Auckland writer Bridget van der Zijpp, who takes up her fellowship in March 2026, is an author of three contemporary novels published here and internationally. Bridget will work on her fourth novel, Force Majeure, set in a small farming community dealing with contemporary dilemmas including bullying, power struggles and furtive trolling.
Bridget says, “I am truly thrilled to be awarded the Fellowship. It is an honour to be associated with those three illustrious writers — Kevin Ireland, Phillip Wilson and Frank Sargeson — and to join the decades of literary names whose work has been supported by the Trust. I am so grateful to the Trustees for their long-held dedication to nurturing Aotearoa’s literary voices, and to Janet Wilson for generously ensuring the Fellowship’s continuance in 2026. This has definitely given my novel-in-progress a genuine boost — providing the very warm kick to focus and get on and finish it next year.”
Laurence Fearnley is an award-winning author from Dunedin with thirteen titles including a series of novels based on the five senses: Scented (smell), Winter Time (touch), At the Grand Glacier Hotel (sound) and Dedication (sight — forthcoming 2026). She will use her fellowship to write the final novel in the sequence.
Laurence says, “I was a student at Canterbury University in 1986 and was sat in Room 104 of the English Department when Kevin Ireland — the Writer in Residence — performed his sequence of sonnets, The Year of the Comet. It was a breathtaking event and one of the first times I experienced poetry as a living, breathing form. Forty years later, I have been fortunate enough to receive the Ireland Wilson Sargeson Fellowship.
My project, Rise and Shine, is to write a protest novel located on the Clutha/Mata-au River. The final of my ‘five senses project’, this novel will follow a middle-aged woman who decides to kayak the length of the Clutha as a protest against a planned open-cast goldmine that is to be built in the hills above the river, and which threatens the environment and the health of its surroundings.

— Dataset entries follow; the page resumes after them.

-- ==== Sys2Proof/Syntax.lean ====
section
/-! DEFINITION. What crosses the block's two ports. The host port: command words, payloads, segments, and the one
inductive of commands, a constructor per row of spec/opcode_table.json. The bus port: the targets' answers. And the moves
by which the world drives the interleaving. -/

namespace Sys2Proof

/-! ## Segments (30_encoding R92) -/

/-- DIR of a segment: SD[31] = 0 writes to the target, 1 reads from it. -/
inductive Dir where
  | write
  | read
  deriving DecidableEq, Repr, Inhabited

/-- The decoded segment `{dir, ovr, oaddr, len, data}` of R92. -/
structure Segment where
  dir   : Dir
  ovr   : Bool
  oaddr : Addr7
  len   : BitVec 16
  data  : List Byte
  deriving DecidableEq, Repr, Inhabited

/-- One segment as a payload carries it: the header word SD and the data bytes that stand after it (R92). -/
structure SegDesc where
  sd   : Word
  data : List Byte
  deriving DecidableEq, Repr, Inhabited

/-- A payload, by value (R95): none, the data bytes of WRITE, or the segment descriptors of EXECUTE and ATOMIC_TRANSFER. -/
inductive Payload where
  | none
  | bytes (data : List Byte)
  | segs (descs : List SegDesc)
  deriving DecidableEq, Repr, Inhabited

/-- A command as a client issues it: the command word CW and its payload (R90). -/
structure Command where
  cw      : Word
  payload : Payload
  deriving DecidableEq, Repr, Inhabited

/-! ## Commands (30_encoding R96) -/

/-- The commands, one constructor per row of the opcode table, with the operand fields of the row's format (R91). -/
inductive Instr where
  /-- BUS_INIT, 0x01. -/
  | busInit
  /-- EXECUTE, 0x02: NSEG, the default address, the segments of the payload. -/
  | execute (nseg : BitVec 8) (addr : Addr7) (segs : List Segment)
  /-- PWM_INIT, 0x10: FREQ16 in Hz and the chip's address. -/
  | pwmInit (freq : BitVec 16) (addr : Addr7)
  /-- SET_DUTY, 0x11: channel index and duty in counts. -/
  | setDuty (ch : BitVec 8) (val : BitVec 16)
  /-- GET_DUTY, 0x12. -/
  | getDuty (ch : BitVec 8)
  /-- GET_PERIOD, 0x13. -/
  | getPeriod
  /-- GET_PERIOD_MIN, 0x14. -/
  | getPeriodMin
  /-- GET_PERIOD_MAX, 0x15. -/
  | getPeriodMax
  /-- SET_PERIOD, 0x16: the period in counts. -/
  | setPeriod (val : BitVec 16)
  /-- FLUSH_TRIGGER, 0x17. -/
  | flushTrigger
  /-- OPEN, 0x20. -/
  | openDesc
  /-- CLOSE, 0x21: descriptor id. -/
  | closeDesc (fd : BitVec 8)
  /-- READ, 0x22: descriptor id and byte count. -/
  | readDesc (fd : BitVec 8) (len : BitVec 16)
  /-- WRITE, 0x23: descriptor id, byte count, the payload's bytes. -/
  | writeDesc (fd : BitVec 8) (len : BitVec 16) (data : List Byte)
  /-- BIND_ADDRESS, 0x24: descriptor id and the 8-bit address field A8. -/
  | bindAddress (fd : BitVec 8) (a8 : BitVec 8)
  /-- ATOMIC_TRANSFER, 0x25: descriptor id, the number of sub-messages, the sub-messages of the payload. -/
  | atomicTransfer (fd : BitVec 8) (len : BitVec 16) (segs : List Segment)
  deriving DecidableEq, Repr, Inhabited

/-! ## The bus-target oracle (10_state R41) -/

/-- A target's answer to an address byte or a written byte (R40, R41). -/
inductive TargetAnswer where
  | ack
  | nack
  | stretchTo
  | timeout
  deriving DecidableEq, Repr, Inhabited

/-- Why a read byte was not completed (R40: `RXFAIL(r)` has r in STRETCH_TO, TIMEOUT). -/
inductive RxFailure where
  | stretchTo
  | timeout
  deriving DecidableEq, Repr, Inhabited

/-- The answer to `Draw.rx()` (R41). -/
inductive RxAnswer where
  | byte (v : Byte)
  | fail (r : RxFailure)
  deriving DecidableEq, Repr, Inhabited

/-- The answer to `Draw.lock()` (R41). -/
inductive LockAnswer where
  | goOn
  | timeout
  deriving DecidableEq, Repr, Inhabited

/-- One turn of the oracle: an answer of each kind, of which the block takes the one it asked for (R41; log entry 2). -/
structure Reply where
  target : TargetAnswer
  rx     : RxAnswer
  lock   : LockAnswer
  deriving DecidableEq, Repr, Inhabited

/-! ## The interleaving (20_memory R71) -/

/-- One step of the world: a client hands in a command (60_exceptions R323), or the agent named takes its next step
(00_scope R4; log entry 1). -/
inductive Move where
  | issue (j : Nat) (cmd : Command)
  | client (j : Nat)
  | engine
  | worker
  deriving DecidableEq, Repr, Inhabited

end Sys2Proof
end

As someone who has kayaked on the river for many years, I felt compelled to write this novel. Knowing that Kevin Ireland was a keen fly-fisher, I feel that his spirit will guide me along the way as I write about floating, foraging and fishing.”
Frank Sargeson Trust Chair Elizabeth Aitken-Rose says: “The Fellowship has recognised and nurtured many of Aotearoa New Zealand’s exceptional writers for nearly 40 years. In 2026, Bridget van der Zijpp and Laurence Fearnley join this legacy and were selected from an incredibly strong and passionate field of applicants. The Fellowship will give them the time and support to focus on work that will undoubtedly embellish the imagination and understandings of us all.”
The Trust is hugely grateful to the many generous donors who have made, and continue to make, these Fellowships possible. Special gratitude goes to Emeritus Professor Janet Wilson, who says, “the Ireland Wilson Sargeson Fellowships will enable the Sargeson Trust to continue its important work of fostering emerging New Zealand writers. I am delighted with the choice of this year’s Fellows as the first recipients of the renamed award. They both have exciting and promising projects and are strongly aware of the traditions of writing associated with Sargeson, Ireland and Wilson.”